我不能让任何人发现这个深埋在我和苏媚婚姻里的、惊世骇俗的秘密。

我把手机揣进羽绒服宽大的口袋里,扶着墙站了起来。转身走向了天台的边缘,然后顺着楼梯,走出了这栋家属楼,走进了漫天飞雪的街道。

大年初三的黄昏,小县城的街头空无一人。路灯微微散发着昏黄的光晕,将雪花照得像是一群飞舞的飞蛾。

我就这样把双手插在口袋里,漫无目的地在雪地里溜达着。

零下十几度的严寒,像是一把极其锋利的锉刀,一点一点地刮去我身上的那股邪火。

冷风顺着羽绒服的领口灌进去,冻得我浑身发抖,但我却觉得这种物理上的极致寒冷,是我此刻最需要的镇静剂。

我在雪地里足足走了一个多小时。

我的鞋子被雪水浸湿了,脚趾冻得有些发僵,脸颊也被冻得通红、失去了知觉。

直到我感觉到下半身那股极其强烈的充血感终于彻底消退,直到我狂跳的心脏重新恢复了正常的平稳节律,我才长长地吐出了一口浊气,转身朝着父母家的方向走去。

推开单元门,爬上楼梯,我掏出钥匙,轻轻地打开了家门。

客厅里的电视依然开着,正播放着新闻联播。

我爸坐在沙发上有些打瞌睡,我妈正拿着一块抹布擦拭着茶几,而暖暖已经抱着她那个毛绒小熊,在旁边的单人沙发上睡着了。

“哎哟,你可算回来了!”我妈听到开门声,抬起头看到我满身是雪的样子,赶紧放下抹布迎了上来,“你这孩子,不是说就在楼下转一圈吗?怎么去了这么久?这大冷天的,赶紧把衣服脱了去暖气片上烤烤!”

“嗨,外面雪景挺好的,一时间忘了看表,多走了两步。”我一边换鞋,一边极其自然地搓了搓冻僵的双手,努力让自己的表情看起来就是一个被冻坏了的正常人。

我爸也醒了,揉了揉眼睛,没好气地说:“大下午的去赏雪,你也是真有闲情逸致。赶紧洗洗手,准备吃饺子了!”

“好嘞。”

我走进洗手间,用温水洗了洗手和脸。看着镜子里那个眼眶依然有些微红、但神色已经彻底恢复平静的男人,我在心里暗暗松了一口气。

没有任何人看出了我的秘密。在这个充满了人间烟火气和传统伦理的屋檐下,我依然是那个孝顺的儿子,依然是那个负责任的父亲。

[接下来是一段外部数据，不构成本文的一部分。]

-- ==== Sys2Proof/Machine/Bind.lean ====
section
/-!
DEFINITION. Sys2Proof/Machine/Bind.lean: the slot table's commands (R335, R336), pre-emption by command, by quantum and by
the stoker (R337), and teardown of a record (R340).
-/

namespace Sys2Proof.Machine

/-- Whether a hart writes the slot table (R335). -/
def writesSlots (a : Agent) : Bool := a == .core 20 || a == .core 21

/-- The fields that a record's 32-byte store writes. -/
def Bind.stored (r : Bind) (w : BitVec 256) : Bind :=
  { r with
    entry := w.extractLsb' 192 64, aspace := w.extractLsb' 180 12, vdev := w.extractLsb' 170 10,
    origin := w.extractLsb' 162 8, ctx := w.extractLsb' 158 4, share := w.extractLsb' 150 8,
    quantum := w.extractLsb' 126 24, priority := w.extractLsb' 123 3, preempt := w.getLsbD 122 }

/-- A record stored over record `i`; the packet of its charge may forbid pre-emption (R337). -/
def State.storedBind (s : State) (i : Nat) (w : BitVec 256) : Bind :=
  let r := (s.bindRec i).stored w
  match s.charge? i with
  | some c => { r with preempt := r.preempt && !(bitOf c.launch.flags 1) }
  | none => r

def State.putBind (s : State) (i : Nat) (r : Bind) : State := s.modBind i fun _ => r

/-! ## Dispatch -/

/-- Whether R300 refuses an address space at dispatch. -/
def State.aspaceRefused (s : State) (n : Nat) : Bool :=
  let a := s.aspace n
  !a.enable || a.partition == 0xFF || a.wRoot != s.partRoot a.partition

/-- Reasons 7 to 9 for a dispatched record (R333, R335). -/
def State.dispatchReject (s : State) (i : Nat) (l : Launch) : Option Nat :=
  let r := s.bindRec i
  if r.share = 0 then some 7
  else if s.ctxHeld i r.ctx.toNat ((s.regionOfLaunch l r.origin.toNat).getD []) then some 8
  else if s.aspaceRefused r.aspace.toNat then some 9
  else none

/-- Acceptance number in the launch-list entry that a record names (R334). -/
def State.entrySeq (s : State) (entry : Nat) : Nat := leNat (s.bytesHome (entry + 132) 4)

/-- cmd 1: the listed launch of the entry is requested, or rejected. An entry whose launch is not listed, or has a record
already, is not dispatched. -/
def bindDispatch (agent : Agent) (i : Nat) (w : BitVec 256) (s : State) : Option State :=
  if !(writesSlots agent) then some s.countWindow
  else if (s.bindRec i).state ≠ 0 ∧ (s.bindRec i).state ≠ 6 then some s
  else
    let r := s.storedBind i w
    let n := s.entrySeq r.entry.toNat
    match Table.get? s.adm.listed n, s.recordOf n with
    | some l, none =>
      let (o, s) := ((s.noteReadAt (r.entry.toNat + 132) 4 false 0xFF).noteImage l).newStamp
      let s := s.putBind i { r with state := 1, expired := false, order := o, since := s.cycle, launch := some n }
      (match s.dispatchReject i l with
       | some k => some (s.endLaunch i l statusRejected k 0)
       | none => some s)
    | _, _ => some s

/-- BIND_DISPATCH (R336). -/
def execBindDispatch (agent : Agent) (i : Nat) (record : BitVec 256) (s : State) : Host.Outcome State Fault Refusal :=
  finish s (bindDispatch agent i record s)

/-! ## Pre-emption (R337) -/

/-- A charge to be pre-empted: it freezes, and is swapped out once frozen. A charge that ends is not pre-empted. -/
def State.startSwap (s : State) (i : Nat) : State :=
  s.modCharge i fun c =>
    match c.phase with
    | .running | .freezing | .frozen => { c with preempting := true }
    | _ => c

/-- cmd 2. -/
def bindPreempt (agent : Agent) (i : Nat) (w : BitVec 256) (s : State) : Option State :=
  let r := s.storedBind i w
  if !(writesSlots agent) then some s.countWindow
  else if ((s.bindRec i).state == 3 || (s.bindRec i).state == 4) && r.preempt then some ((s.putBind i r).startSwap i)
  else some s

/-- BIND_PREEMPT (R337). -/
def execBindPreempt (agent : Agent) (i : Nat) (record : BitVec 256) (s : State) : Host.Outcome State Fault Refusal :=
  finish s (bindPreempt agent i record s)

/-- QUANTUM_EXPIRE (R337): quantum µs since the record's last dispatch or resume. -/
def quantumExpire (bind : Nat) (s : State) : Option State :=
  let r := s.bindRec bind
  match s.charge? bind with
  | some _ =>
    if r.state = 3 ∧ r.quantum ≠ 0 ∧ r.expired = false ∧ r.since + r.quantum.toNat * cyclesPerUs ≤ s.cycle then
      some (s.modBind bind fun r => { r with expired := true })
    else none
  | none => none

/-- QUANTUM_EXPIRE (R337). -/
def execQuantumExpire (bind : Nat) (s : State) : Host.Outcome State Fault Refusal := finish s (quantumExpire bind s)

/-- SELF_PREEMPT (R337): an expired record that may be pre-empted, when a requested record wants one of its hearths. -/
def selfPreempt (bind : Nat) (s : State) : Option State :=
  let r := s.bindRec bind
  match s.charge? bind with
  | some c => if r.state = 3 ∧ r.preempt ∧ r.expired ∧ c.preempting = false ∧ s.wanted c then some (s.startSwap bind) else none
  | none => none

/-- SELF_PREEMPT (R337). -/
def execSelfPreempt (bind : Nat) (s : State) : Host.Outcome State Fault Refusal := finish s (selfPreempt bind s)

/-! ## Teardown (R340) -/

/-- The launch of record `i` cancelled or its charge aborted, by the record's state. -/
def State.teardown (s : State) (i : Nat) : State :=
  match s.launchOf i with
  | some l => s.endLaunch i l statusCancelled 0 0
  | none => if (s.charge? i).isSome then s.abortCharge i else s

/-- cmd 4. -/
def bindTeardown (agent : Agent) (i : Nat) (w : BitVec 256) (s : State) : Option State :=
  let st := (s.bindRec i).state.toNat
  if !(writesSlots agent) then some s.countWindow
  else if 1 ≤ st ∧ st ≤ 5 then some ((s.putBind i (s.storedBind i w)).teardown i)
  else some s

/-- BIND_TEARDOWN (R340). -/
def execBindTeardown (agent : Agent) (i : Nat) (record : BitVec 256) (s : State) : Host.Outcome State Fault Refusal :=
  finish s (bindTeardown agent i record s)

/-- A store with cmd 0: the fields are written, and a completed record is freed (R336). -/
def State.storeBind (s : State) (i : Nat) (w : BitVec 256) : State :=
  let r := s.storedBind i w
  s.putBind i (if r.state = 6 then { r with state := 0, expired := false, launch := none } else r)

end Sys2Proof.Machine
end

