/-- The RC fields of a register cleared. -/
def State.clearRc (s : State) (r : Reg) : State :=
  match r with
  | .integ n => s.modStove n fun x => { x with transient := 0, lasting := 0 }
  | .damperRej => s.setMod { s.mod with damperRej := 0 }
  | .windowRej => s.setMod { s.mod with windowRej := 0 }
  | .exitedDrop => s.setMod { s.mod with exitedDrop := 0 }
  | .mmCount p => s.setAdm { s.adm with races := Table.erase s.adm.races p, covlost := Table.erase s.adm.covlost p }
  | .injRej h => s.setMod { s.mod with injRej := Table.erase s.mod.injRej h }
  | .uintLost v => s.setAdm { s.adm with uintLost := Table.erase s.adm.uintLost v }
  | .port n => s.modPort n fun x => { x with dropped := 0 }
  | .fltRing n => s.modRing n fun g => { g with lost := 0 }
  | _ => s

/-- Whether an agent clears the RC fields of a register: the wholesaler, and the owner of a fault ring. -/
def mayClear (a : Agent) (r : Reg) : Bool :=
  match r with
  | .fltRing n => ownsRing a n
  | _ => a == .wholesaler

/-- RC_COUNTER_CLEAR (R43). -/
def rcCounterClear (agent : Agent) (offset : Nat) (s : State) : Option State :=
  match regAt offset with
  | some (r, _, _) =>
    if (rcBytes r).isNone then none else if mayClear agent r then some (s.clearRc r) else some s.countWindow
  | none => none

/-- RC_COUNTER_CLEAR (R43). -/
def execRcCounterClear (agent : Agent) (offset : Nat) (s : State) : Host.Outcome State Fault Refusal :=
  finish s (rcCounterClear agent offset s)

/-! ### Fields by level -/

/-- COOLANT's limits and ACT_LIMIT. -/
def State.writeCoolant (s : State) (j : Nat) (bs : List Byte) : State :=
  let m := s.mod
  let v := overlay 8 (m.inlet.toNat * 2 ^ 32 + m.critical.toNat * 2 ^ 16 + m.limit.toNat) j bs
  s.setMod { m with critical := BitVec.ofNat 16 (bitsOf v 31 16), limit := BitVec.ofNat 16 (bitsOf v 15 0) }

/-- PORT_n. -/
def State.writePort (s : State) (n j : Nat) (bs : List Byte) : State :=
  let x := s.port n
  let v := overlay 8 (x.retry.toNat * 256 + boolNat x.mgmt * 8 + boolNat x.busy * 4 + x.mode.toNat) j bs
  let s := s.modPort n fun x => { x with retry := BitVec.ofNat 8 (bitsOf v 15 8), mgmt := bitOf v 3 }
  let s := if covers j bs.length 0 1 then s.writeMode n (BitVec.ofNat 2 (bitsOf v 1 0)) else s
  if covers j bs.length 8 16 then s.clearRc (.port n) else s

/-- A pool's register as a number. -/
def Pool.word (p : Pool) : Nat :=
  p.tail.toNat * 2 ^ 96 + p.head.toNat * 2 ^ 64 + p.base.toNat * 2 ^ 12 + p.size.toNat * 2 ^ 8 + p.owner.toNat

def poolOf (v : Nat) : Pool :=
  { tail := BitVec.ofNat 32 (bitsOf v 127 96), head := BitVec.ofNat 32 (bitsOf v 95 64), base := BitVec.ofNat 52 (bitsOf v 63 12),
    size := BitVec.ofNat 4 (bitsOf v 11 8), owner := BitVec.ofNat 8 (bitsOf v 7 0) }

/-- A pool's register written: whole, or tail alone. -/
def Pool.written (p : Pool) (whole : Bool) (j : Nat) (bs : List Byte) : Pool :=
  let n := poolOf (overlay 16 p.word j bs)
  if whole then n else { p with tail := n.tail }

/-- ASPACE_a: `part` is written by the wholesaler alone. -/
def Aspace.written (x : Aspace) (part : Bool) (j : Nat) (bs : List Byte) : Aspace :=
  let v := overlay 16 (x.partition.toNat * 2 ^ 120 + x.wRoot.toNat * 2 ^ 77 + x.sRoot.toNat * 2 ^ 13 + boolNat x.enable) j bs
  let x := { x with sRoot := BitVec.ofNat 51 (bitsOf v 63 13), enable := bitOf v 0 }
  if part then { x with partition := BitVec.ofNat 8 (bitsOf v 127 120), wRoot := BitVec.ofNat 39 (bitsOf v 115 77) } else x

/-- VDEV_v as a number. -/
def Vdev.word (x : Vdev) : Nat :=
  x.qtable.toNat * 2 ^ 64 + x.partition.toNat * 2 ^ 56 + x.rights.toNat * 2 ^ 50 + x.state.toNat * 2 ^ 48 +
  x.burst.toNat * 2 ^ 20 + x.rate.toNat

/-- The rights that a reseller's write leaves a device (R324). -/
def grantedRights (part old new : BitVec 6) : BitVec 6 :=
  let kept := new &&& part
  if part.getLsbD rightDelegate then kept else kept &&& old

而在那扇隐秘的心理大门背后,我却刚刚经历了一场极其疯狂的灵魂狂欢。

这种极其强烈的“双面人生”的反差感,让我感到一种前所未有的满足。

吃过饺子,安顿好父母休息后,我把熟睡的暖暖抱回了那间属于我的老卧室,放在了床的内侧,盖好被子。

关掉大灯,只留下一盏昏黄的床头灯。

我脱掉衣服,躺在了暖暖的身边。

夜,终于深了。外面的鞭炮声也渐渐稀疏了下来。

在这间我从小睡到大、充满了童年回忆的卧室里,在这张略显拥挤的老旧单人床上,我却怎么也睡不着。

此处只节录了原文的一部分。